Still too slow

E

elsa

Hello again,

Thanks for the tips r.e random.ranint(). This improved matters
somewhat, however my program is still too slow. If anyone has any
further tips on how to speed it up, they would be much appreciated!

So, I'm calling evolve(L,limit) from the interactive prompt. L is
initally [[100],['NA']]. Ideally limit would be 10^7.

Here is my program:

import random
n=100

def evolve(L,limit):
global n
while n<limit:
evnt = event()
if evnt!="None":
ind = chooseInd(L,n)
action(evnt,L,ind)

def chooseInd(L,n):
choiceSum=0
index=0
choice = random.randint(1,n)
while choiceSum < choice:
choiceSum+=L[index][0]
index +=1
return (index-1)

def event():
choice = random.random()
if choice <= .3:
event='b'
elif choice <= .4:
event ='d'
elif choice<= .5:
event = 'm'
else:
event = 'None'
return event

def action(event, L, index):
global n
if event == 'b':
L[index][0]+=1
n +=1
elif event == 'd':
L[index][0]-=1
n -=1
elif event == 'm':
L.append([1,index])
n +=1


thanks in advance,

Elsa.
 
P

Philip Semanchuk

Hello again,

Thanks for the tips r.e random.ranint(). This improved matters
somewhat, however my program is still too slow. If anyone has any
further tips on how to speed it up, they would be much appreciated!

So, I'm calling evolve(L,limit) from the interactive prompt.
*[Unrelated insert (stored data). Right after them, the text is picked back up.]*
/-- An ATOM on a line that the die owns runs to its end (R86, R291). -/
theorem exec_seqAtom_owned {s : State} {d a b : BitVec 5} {sc : BitVec 3} {z : BitVec 2} {o : BitVec 4} {x : Xlat} {c : CLine}
    (hsc : sc = 1 ∨ sc = 2) (hz : z.toNat < 2) (ho : o.toNat < 10) (halign : (reg s a).toNat % atomBytes z.toNat = 0)
    (hmap : Maps s (reg s a).toNat 2 x) (hstore : storePending (hereSeq s) (paOf x (reg s a).toNat) = false)
    (hown : Owned s (here s) x (paOf x (reg s a).toNat) c) :
    exec (.seqAtom d a b sc z o) s = .next (
      let p := atomLine c.data (paOf x (reg s a).toNat % 64) o.toNat z.toNat (reg s b).toNat (reg s d).toNat
      atomEnd s d (paOf x (reg s a).toNat) c p.1 (placeBytes (paOf x (reg s a).toNat % 64) (bytesOf (atomBytes z.toNat) 0)).2 p.2) := by
  have hscope : sc.toNat < 3 ∧ ¬ (sc.toNat = 0 ∨ 5 ≤ sc.toNat ∨ 2 ≤ z.toNat) := by
    rcases hsc with rfl | rfl <;> exact ⟨by decide, by simp; omega⟩
  have hva : (getS (getSeq s s.focus.region) a).toNat = (reg s a).toNat := rfl
  have hpa : (viaOf x (reg s a).toNat).pa = paOf x (reg s a).toNat := rfl
  have hhere : s.focus.region = here s := rfl
  have hclear : storePending (getSeq s (here s)) (paOf x (reg s a).toNat) = false := hstore
  have hgddr : paClass s (paOf x (reg s a).toNat) = .gddr := hmap.memory
  rw [exec_seqAtom]
  unfold execSeqAtom seqDo
  dsimp only
  rw [if_neg (by omega), if_neg hscope.2, hva, withAddr_inside _ _ _ hmap.range, if_neg (not_not.2 halign), hhere, hmap.seqUse_eq]
  dsimp only
  rw [hpa, hclear, if_neg Bool.false_ne_true, hgddr]
  dsimp only
  rw [atomicLine_owned (hown.modSeq _) hgddr hscope.1, lineKey_of_gddr hgddr]
  rfl

/-! ## What the ATOM leaves -/

theorem getSeq_atomEnd (s : State) (d : BitVec 5) (pa : Nat) (c : CLine) (data : Line) (mask : BitVec 64) (old : Nat) :
    getSeq (atomEnd s d pa c data mask old) (here s) = atomSeq d pa old (hereSeq s) := by
  unfold atomEnd
  dsimp only
  rw [seqNext, getSeq_modSeq, getSeq_writeCLine, getSeq_modSeq]
  rfl

theorem getR_atomEnd (s : State) (d : BitVec 5) (pa : Nat) (c : CLine) (data : Line) (mask : BitVec 64) (old : Nat) :
    { getR (atomEnd s d pa c data mask old) (here s) with seq := hereSeq s } = getR s (here s) := by
  unfold atomEnd
  dsimp only
  rw [seqNext, getR_modSeq, getR_writeCLine, getR_modSeq]
  rfl

theorem otherRegions_atomEnd (s : State) (d : BitVec 5) (pa : Nat) (c : CLine) (data : Line) (mask : BitVec 64) (old : Nat) :
    OtherRegions (here s) s (atomEnd s d pa c data mask old) := by
  intro q hq
  unfold atomEnd
  dsimp only
  rw [seqNext, modSeq, getR_modR_other _ _ _ _ hq, getR_writeCLine, modSeq, getR_modR_other _ _ _ _ hq]

/-- Apart from the registers, the data cache and the lines that its writes have reached, the ATOM leaves the sequencer as it is. -/
theorem seqRest_atomSeq (d : BitVec 5) (pa old : Nat) (q : Seq) :
    SeqRest q { atomSeq d pa old q with dcache := q.dcache, touched := q.touched } := by
  unfold SeqRest atomSeq nextPc setPc setS dropWait
  split <;> rfl

theorem atomSeq_dcache (d : BitVec 5) (pa old : Nat) (q : Seq) :
    (atomSeq d pa old q).dcache = q.dcache.filter fun c => c.line != pa / 64 := by
  unfold atomSeq nextPc setPc setS dropWait
  split <;> rfl

theorem getS_atomSeq (d : BitVec 5) (pa old : Nat) (q : Seq) (n : BitVec 5) :
    getS (atomSeq d pa old q) n = if n = d ∧ d ≠ 0 then BitVec.ofNat 64 old else getS q n := by
  rw [atomSeq, getS_nextPc, getS_setS]
  rfl

/-- Only the line at the die's cistern changes of what the units of the package hold. -/
theorem onlyCistern_atomEnd (s : State) (d : BitVec 5) (pa : Nat) (c : CLine) (data : Line) (mask : BitVec 64) (old : Nat) :
    OnlyCistern (dieOf (here s)) (lineNo pa) s (atomEnd s d pa c data mask old) where
  lines _ _ h := (cLine_setCLine ..).trans (if_neg (not_and_or.2 h))
  walkers k := getCist_setCLine _ _ _ _ k
  writes := rfl
  device := rfl

theorem atomicDone_atomEnd {s : State} {d : BitVec 5} {pa n : Nat} {c : CLine} {old new : BitVec (8 * n)} {data : Line} {mask : BitVec 64}
    (hst : c.st = .exclusive ∨ c.st = .modified)
    (hdata : mergeLine c.data data mask = lineWith c.data pa n (new.setWidth 64)) :
    AtomicDone n d old new pa c s (atomEnd s d pa c data mask old.toNat) where
  dest := by
    rw [getSeq_atomEnd, getS_atomSeq]
    by_cases hd : d = 0
    · rw [if_neg fun h => h.2 hd, if_pos hd, hd, getS_zero]
    · rw [if_pos ⟨rfl, hd⟩, if_neg hd, BitVec.ofNat_toNat]
  regs m hm := by rw [getSeq_atomEnd, getS_atomSeq, if_neg fun h => hm h.1, reg]
  pc := by rw [getSeq_atomEnd, atomSeq, nextPc_pc, setS_pc]; rfl
  line := by
    refine ⟨_, (cLine_setCLine ..).trans (if_pos ⟨rfl, rfl⟩), ?_, congrArg (keepRo s (lineNo pa) c.data) hdata⟩
    rcases hst with h | h <;> simp [h]
  cache := by rw [getSeq_atomEnd, atomSeq_dcache]
  rest := by rw [getSeq_atomEnd]; exact seqRest_atomSeq ..
  region := getR_atomEnd ..
  regions := otherRegions_atomEnd s d pa c data mask old.toNat
  elems _ := rfl
  mem _ := rfl
  others := onlyCistern_atomEnd ..

/-- An ATOM on a line that the die owns: the old value goes to sd and the result to the line. -/
theorem atomicDone_of_owned {s : State} {d a b : BitVec 5} {sc : BitVec 3} {z : BitVec 2} {o : BitVec 4} {x : Xlat} {c : CLine} {n : Nat}
    (hn : n = atomBytes z.toNat) (hsc : sc = 1 ∨ sc = 2) (hz : z.toNat < 2) (ho : o.toNat < 10) (halign : (reg s a).toNat % n = 0)
    (hmap : Maps s (reg s a).toNat 2 x) (hstore : storePending (hereSeq s) (paOf x (reg s a).toNat) = false)
    (hown : Owned s (here s) x (paOf x (reg s a).toNat) c) :
    ∃ t, exec (.seqAtom d a b sc z o) s = .next t ∧
      AtomicDone n d (lineAtPa c.data (paOf x (reg s a).toNat) n)
        (atomicResult o (lineAtPa c.data (paOf x (reg s a).toNat) n) ((reg s b).setWidth (8 * n)) ((reg s d).setWidth (8 * n)))
        (paOf x (reg s a).toNat) c s t := by
  have hline := atomLine_eq hn c.data (paOf x (reg s a).toNat) o _ _ (BitVec.toNat_setWidth (8 * n) (reg s b)).symm
    (BitVec.toNat_setWidth (8 * n) (reg s d)).symm
  have hmask := fun v => placeBytes_mask_congr (j := paOf x (reg s a).toNat % 64)
    ((length_bytesOf n 0).trans (length_bytesOf n (BitVec.toNat (w := 64) v)).symm)
  refine ⟨_, exec_seqAtom_owned hsc hz ho (hn ▸ halign) hmap hstore hown, ?_⟩
  rw [← hn, hline]
  refine atomicDone_atomEnd hown.state ?_
  dsimp only
  rw [hmask, ← mergeLine_placeBytes, mergeLine_mergeLine]

end Sys2Proof.Claims
end

section
/-!
# Fences and TSYNC of the sequencer

A fence at a scope of 1 to 4 waits for the earlier writes of the sequencer where it releases, and empties the data cache where it
acquires (R284, R356); TSYNC only waits (R397).
-/
namespace Sys2Proof.Claims
open Sys2Proof.Machine

/-- Two changes of a sequencer that leave everything else. -/
theorem OnlySeq.trans {r : Nat} {s t u : State} (h : OnlySeq r s t) (k : OnlySeq r t u) : OnlySeq r s u where
  region :=
    calc { getR u r with seq := getSeq s r }
      _ = { { getR u r with seq := getSeq t r } with seq := getSeq s r } := rfl
      _ = { getR t r with seq := getSeq s r } := by rw [k.region]
      _ = getR s r := h.region
  regions q hq := (k.regions q hq).trans (h.regions q hq)
  elems n := (k.elems n).trans (h.elems n)
  mem n := (k.mem n).trans (h.mem n)
  device := by
    have hst : { t with regions := s.regions, elems := s.elems, mem := s.mem } = s := h.device
    have htu : { u with regions := t.regions, elems := t.elems, mem := t.mem } = t := k.device
    calc { u with regions := s.regions, elems := s.elems, mem := s.mem }
      _ = { { u with regions := t.regions, elems := t.elems, mem := t.mem } with regions := s.regions, elems := s.elems, mem := s.mem } := rfl
      _ = { t with regions := s.regions, elems := s.elems, mem := s.mem } := by rw [htu]
      _ = s := hst

/-- The sequencer moves on, from a state in which it has changed nothing but the list of the lines that its writes have reached. -/
theorem fenced_seqNext {s t : State} {acquire : Bool} {l : List Nat} {f : Seq → Seq} (ht : OnlySeq (here s) s t)
    (hq : getSeq t (here s) = { hereSeq s with touched := l })
    (hf : f { hereSeq s with touched := l } = { hereSeq s with touched := l, dcache := if acquire then [] else (hereSeq s).dcache }) :
    Fenced acquire s (seqNext t (here s) f) := by
  have hend : getSeq (seqNext t (here s) f) (here s)
      = nextPc { hereSeq s with touched := l, dcache := if acquire then [] else (hereSeq s).dcache } := by
    rw [seqNext, getSeq_modSeq, hq, hf]
  exact
    { pc := by rw [hend]; rfl
      regs := fun n => by rw [hend]; rfl
      cache := by rw [hend]; rfl
      rest := by rw [hend]; rfl
      frame := ht.trans (onlySeq_modSeq ..) }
L is
initally [[100],['NA']]. Ideally limit would be 10^7.

Here is my program:

import random
n=100

def evolve(L,limit):
global n
while n<limit:
evnt = event()
if evnt!="None":
ind = chooseInd(L,n)
action(evnt,L,ind)

def chooseInd(L,n):
choiceSum=0
index=0
choice = random.randint(1,n)
while choiceSum < choice:
choiceSum+=L[index][0]
index +=1
return (index-1)

def event():
choice = random.random()
if choice <= .3:
event='b'
elif choice <= .4:
event ='d'
elif choice<= .5:
event = 'm'
else:
event = 'None'
return event

def action(event, L, index):
global n
if event == 'b':
L[index][0]+=1
n +=1
elif event == 'd':
L[index][0]-=1
n -=1
elif event == 'm':
L.append([1,index])
n +=1

Hi Elsa,
I didn't follow the earlier discussion on this, so pardon me if I'm
repeating what others have said.

First, have you profiled the code? That will help you find bottlenecks.

I haven't profiled it myself so I am shooting from the hip, but a
couple of obvious speedups in event() jump out at me. I'd rewrite it
like this:

def event():
choice = random.random()
if choice <= .3:
return 'b'
elif choice <= .4:
return 'd'
elif choice <= .5:
return 'm'

return None

Returning immediately when you've found your choice will save
evaluating a couple of elifs -- not a big help, but it is a little. It
comes at the cost having multiple exits to the function which is
something I prefer to avoid, but this function is small enough that
having multiple exits won't get confusing.

Second, returning the Python object None rather than the string "None"
allows you to change evolve() from this string comparison:
if evnt!="None":

to this comparison to the Python singleton None:
if evnt != None:

or this, which is even simpler (although it may not be faster):
if evnt:

Hope this helps
Philip
 
J

John Posner

Hello again,

Thanks for the tips r.e random.ranint(). This improved matters
somewhat, however my program is still too slow. If anyone has any
further tips on how to speed it up, they would be much appreciated!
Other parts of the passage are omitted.